Там он прогуливался и нагуливал себе аппетит к обеду – обедал же он в ресторане. Хочу верить, что я не придираюсь к мистеру Тарвидропу-старшему, но я не замечала в нем качеств более достойных, чем те, о которых правдиво рассказываю здесь, если не считать того, что он, несомненно, был расположен к Пищику и очень торжественно брал его с собой на прогулку, – причем всегда отсылал мальчугана домой перед тем, как сам шел обедать – а иной раз дарил ему медяк. Но, насколько я знаю, даже это его бескорыстное внимание к ребенку требовало довольно больших расходов от других лиц, ибо Пищика надо было привести в достаточно парадный вид, чтобы профессор «хорошего тона» мог водить его за ручку гулять, так что малыша пришлось с головы до ног одеть во все новенькое за счет Кедди и ее мужа.

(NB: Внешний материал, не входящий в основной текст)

/-- A power request to a bank that must stay, that is in transition, without power for its group, or for the reserved
state sets REFUSED only; else it starts the transition, whose end shows the state, an OFF bank reading VOID and no
other cell changed. An interleave key is taken only while the cluster's banks are all POOL. A DARNING step that finds
nothing advances the bank's turn; a failed row takes a good spare, or sets FAILED without one; a cell it loses becomes
POISON and is counted. Training and initialisation move MEM_STAT as R202 says, DDR reading VOID when READY. Refresh
and a recalibration in progress keep all contents. A patrol scrub (fault log off) makes the lost cells of an uncached
line POISON and counts the event, a corrected one changing no cell. A skewed window counts, and raises event 0x18 or
0x19 when due. -/
def Obligations.LarderAndDdrCommands : Prop :=
  (∀ (b : Fin 64) (preq : BitVec 2) (s : State),
    let pst := fget s fldLARD_BANK_CTL_PST b.val
    let refused := preq.toNat = 3 ∨ pst = 3 ∨ (preq.toNat ≠ pst ∧ ((preq.toNat ≠ 0 ∧ bankStays s b.val = true) ∨ groupOn s b.val = false))
    (refused → Does (.larderPowerRequest b preq) s (fun t => fget t fldLARD_BANK_CTL_REFUSED b.val = 1 ∧
      fget t fldLARD_BANK_CTL_PST b.val = pst ∧ t.larder = s.larder ∧ OnlyRegs [(.LARD_BANK_CTL, b.val)] s t ∧ t.mem = s.mem)) ∧
    (¬ refused → preq.toNat = pst → exec (.larderPowerRequest b preq) s = .next s) ∧
    (¬ refused → preq.toNat ≠ pst → Does (.larderPowerRequest b preq) s (fun t => fget t fldLARD_BANK_CTL_PST b.val = 3 ∧
      fget t fldLARD_BANK_CTL_PREQ b.val = preq.toNat ∧ (getBank t b.val).target = some preq.toNat ∧
      OnlyRegs [(.LARD_BANK_CTL, b.val)] s t ∧ t.mem = s.mem)) ∧
    ((getBank s b.val).target = none → exec (.larderTransitionDone b) s = .next s) ∧
    (∀ q < 4, (getBank s b.val).target = some q → Does (.larderTransitionDone b) s (fun t =>
      fget t fldLARD_BANK_CTL_PST b.val = q ∧ (getBank t b.val).target = none ∧ OnlyRegs [(.LARD_BANK_CTL, b.val)] s t ∧
      (q ≠ 2 → t.mem = s.mem) ∧ (q = 2 → fget t fldLARD_BANK_CTL_SPARES b.val = 0 ∧
        ∀ a, sparseGet memDefault t.mem a = if bankAddr b.val 0 / 8 ≤ a ∧ a < bankAddr b.val 32768 / 8 then cellVoid
          else sparseGet memDefault s.mem a)))) ∧
  (∀ (c : Fin 8) (key : BitVec 36) (s : State),
    let pool := ∀ i < 8, fget s fldLARD_BANK_CTL_ROLE (8 * c.val + i) = 0
    (pool → Does (.lardHashKeyWrite c key) s (fun t => fget t fldLARD_HASH_KEY_KEY c.val = key.toNat ∧
      OnlyRegs [(.LARD_HASH_KEY, c.val)] s t ∧ t.mem = s.mem)) ∧
    (¬ pool → exec (.lardHashKeyWrite c key) s = .next s)) ∧
  (∀ (b : Fin 64) (s : State),
    let x := getBank s b.val
    let on := fget s fldLARD_DARN_CTL_EN 0 = 1 ∧ fget s fldLARD_BANK_CTL_DARN b.val = 1 ∧ bankOn s b.val = true
    (¬ on → ∀ f l bad, exec (.darningStep b f l bad) s = .next s) ∧
    (on → x.urgent = [] → x.turn < 512 →
      Does (.darningStep b [] [] false) s (fun t => (getBank t b.val).turn = (x.turn + 1) % 520 ∧
        (getBank t b.val).remap = x.remap ∧ t.mem = s.mem ∧ t.regs = s.regs) ∧
      (∀ g rest, x.good = g :: rest → Does (.darningStep b [] [] true) s (fun t => (x.turn, g) ∈ (getBank t b.val).remap ∧
        (getBank t b.val).good = rest ∧ t.mem = s.mem ∧
        fget t fldLARD_BANK_CTL_SPARES b.val = (getBank t b.val).remap.length % 16)) ∧
      (x.good = [] → fget s fldFLT_LOGB_EN 0 = 0 → Does (.darningStep b [] [] true) s (fun t =>
        fget t fldLARD_BANK_CTL_FAILED b.val = 1 ∧ 0x16 ∈ (getCore t 0).events ∧ t.mem = s.mem)) ∧
      (∀ i : Fin 64, fget s fldFLT_LOGB_EN 0 = 0 →
        let pa := bankAddr b.val (64 * x.turn + i.val)
        (memCell s pa).tag ≠ tagPoison → Does (.darningStep b [] [i] false) s (fun t =>
          memCell t pa = cellPoison 0x04 pa ∧ (∀ a, ¬ SameCell s a pa → memCell t a = memCell s a) ∧
          fget t fldFLT_CNT_UNCORRECTABLE (216 + b.val) = min (fget s fldFLT_CNT_UNCORRECTABLE (216 + b.val) + 1) (2 ^ 16 - 1))))) ∧
  (∀ (s : State) (size : Fin 9),
    (memState s = 2 → s.memRecal = false →
      (size.val = 0 → exec (.ddrTrainingDone true size) s = .next s) ∧
      (size.val ≠ 0 → Does (.ddrTrainingDone true size) s (fun t => memState t = 3 ∧ fget t fldMEM_STAT_SIZE 0 = size.val ∧
        OnlyRegs [(.MEM_STAT, 0)] s t ∧ t.mem = s.mem)) ∧
      Does (.ddrTrainingDone false size) s (fun t => memState t = 5 ∧ OnlyRegs [(.MEM_STAT, 0)] s t)) ∧
    (memState s ≠ 2 ∨ s.memRecal = true → ∀ ok, exec (.ddrTrainingDone ok size) s = .next s) ∧
    (memState s = 3 → Does (.ddrInitDone true) s (fun t => memState t = 4 ∧ OnlyRegs [(.MEM_STAT, 0)] s t ∧
        ∀ a, sparseGet memDefault t.mem a = if a < 0x4000000000 / 8 then cellVoid else sparseGet memDefault s.mem a) ∧
      Does (.ddrInitDone false) s (fun t => memState t = 5 ∧ t.mem = s.mem ∧ OnlyRegs [(.MEM_STAT, 0)] s t)) ∧
    (memState s ≠ 3 → ∀ ok, exec (.ddrInitDone ok) s = .next s) ∧
    (∀ sub, exec (.dramRefresh sub) s = .next s) ∧
    (∀ hot, Does (.dramTempAlert hot) s (fun t => fget t fldMEM_STAT_HOT 0 = hot.toNat ∧ memState t = memState s ∧
      fget t fldMEM_STAT_SIZE 0 = fget s fldMEM_STAT_SIZE 0 ∧ OnlyRegs [(.MEM_STAT, 0)] s t ∧ t.mem = s.mem)) ∧
    (s.memRecal = true → pllLocked s 3 = true → coasts s 3 = false → bootState s ≠ btWarm →
      Does .ddrRecalibrationDone s (fun t => memState t = 4 ∧ t.memRecal = false ∧ OnlyRegs [(.MEM_STAT, 0)] s t ∧ t.mem = s.mem)) ∧
    (s.memRecal = false → exec .ddrRecalibrationDone s = .next s)) ∧
  (∀ (line : BitVec 32) (bad : BitVec 8) (s : State),
    let pa := line.toNat * 64
    let unit := 208 + subchannel s pa
    let active := memState s = 4 ∧ fget s fldMEM_SCRUB_CTL_EN 0 = 1 ∧ regionOf s pa = .ddr
    let cell := fun (q : State) (i : Nat) => sparseGet memDefault q.mem (line.toNat * 8 + i)
    let lost := fun (i : Nat) => i < 8 ∧ bad.getLsbD i = true ∧ (cell s i).tag ≠ tagPoison
    (¬ active → ∀ c, exec (.patrolScrub line bad c) s = .next s) ∧
    (active → subRetired s pa = false → lineCached s line.toNat = false → fget s fldFLT_LOGB_EN 0 = 0 →
      ((∀ i, ¬ lost i) → exec (.patrolScrub line bad false) s = .next s ∧ Does (.patrolScrub line bad true) s (fun t =>
        t.mem = s.mem ∧ fget t fldFLT_CNT_CORRECTED unit = min (fget s fldFLT_CNT_CORRECTED unit + 1) (2 ^ 40 - 1))) ∧
      ((∃ i, lost i) → ∀ c, Does (.patrolScrub line bad c) s (fun t =>
        fget t fldFLT_CNT_UNCORRECTABLE unit = min (fget s fldFLT_CNT_UNCORRECTABLE unit + 1) (2 ^ 16 - 1) ∧
        (∀ i, lost i → cell t i = cellPoison 0x01 pa) ∧ (∀ i < 8, ¬ lost i → cell t i = cell s i) ∧
        ∀ a, a / 8 ≠ line.toNat → sparseGet memDefault t.mem a = sparseGet memDefault s.mem a)))) ∧
  (∀ (lines : List Nat) (s : State) (c : Fin 8), lines.length = 8 →
    let total := lines.foldl (fun a n => a + n) 0
    let skew := 256 ≤ total ∧ ∃ n ∈ lines, total < 2 * n
    let recent := fun (l : List Nat) => (l.filter (fun t => decide (s.dtime < t + 2 ^ 64))).length + 1
    let due := fun (l : List Nat) (last : Option Nat) => fget s fldMEM_SKEW_CTL_EV_EN 0 = 1 ∧
      fget s fldMEM_SKEW_CTL_TH 0 < recent l ∧ ∀ t, last = some t → t + 2 ^ 64 ≤ s.dtime
    (¬ skew → exec (.memSkewWindow lines) s = .next s ∧ exec (.lardSkewWindow c lines) s = .next s) ∧
    (skew → Does (.memSkewWindow lines) s (fun t => getReg t .MEM_SKEW 0 = getReg s .MEM_SKEW 0 + 1 ∧
        OnlyRegs [(.MEM_SKEW, 0)] s t ∧ (due s.skews s.skewAt → 0x18 ∈ (getCore t 0).events) ∧
        (¬ due s.skews s.skewAt → t.cores = s.cores)) ∧
      Does (.lardSkewWindow c lines) s (fun t => getReg t .LARD_SKEW 0 = getReg s .LARD_SKEW 0 + 1 ∧
        OnlyRegs [(.LARD_SKEW, 0)] s t ∧ (due s.lardSkews s.lardSkewAt → 0x19 ∈ (getCore t 0).events) ∧
        (¬ due s.lardSkews s.lardSkewAt → t.cores = s.cores)))) ∧
  (∀ (b : Fin 64) (s : State) (i : Nat), i < 32768 → cellKey (canonPa s (bankAddr b.val i)) = bankAddr b.val 0 / 8 + i)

И, наконец, в числе наших посетителей был мистер Джеллиби. Когда он приходил к нам по вечерам, кротким голосом спрашивал Кедди, как ее здоровье, а потом садился, прислонившись головой к стене и не делая больше никаких попыток вымолвить еще хоть слово, я, право же, чувствовала к нему большое расположение. Если он заставал меня в хлопотах, занятой каким-нибудь пустяковым делом, он иногда порывался снять сюртук, как бы всей душой желая мне помочь, но дальше этого дело не шло. Так он и просиживал весь вечер, прислонившись головой к стене и пристально глядя на задумчивую малютку, а мне было трудно избавиться от нелепой мысли, что они понимают друг друга.
Перечисляя наших гостей, я еще не назвала мистера Вудкорта, но ведь он теперь лечил Кедди и потому постоянно бывал у нее. Под его наблюдением она быстро начала поправляться, да и немудрено – так он был мягок, так опытен, так неутомим в своих стараниях. За это время я много раз виделась с мистером Вудкортом, хоть и не так много, как можно было ожидать, – ведь, зная, что можно спокойно оставить Кедди на его попечении, я нередко уходила домой до его прихода. И все-таки мы встречались часто. Теперь я совершенно примирилась с собой, но тем не менее радовалась при мысли о том, что он до сих пор жалеет меня; а что он действительно меня жалеет, это я чувствовала. Он работал теперь ассистентом у мистера Беджера, имевшего большую практику, но сам пока не строил определенных планов на будущее.
Когда Кедди стала выздоравливать, я заметила, что моя милая Ада в чем-то переменилась. Не могу сказать, когда именно я впервые это заметила, так как наблюдала это во многих мелочах, ничтожных каждая в отдельности, но в целом приобретавших некоторое значение. Сопоставив их одну с другой, я пришла к выводу, что Ада уже не так откровенно и весело разговаривает со мной, как бывало. Любила она меня так же нежно и преданно, как и раньше, в этом я ни минуты не сомневалась, но у нее как будто было тайное горе, которого она мне не поверяла; казалось, она молча жалела кого-то.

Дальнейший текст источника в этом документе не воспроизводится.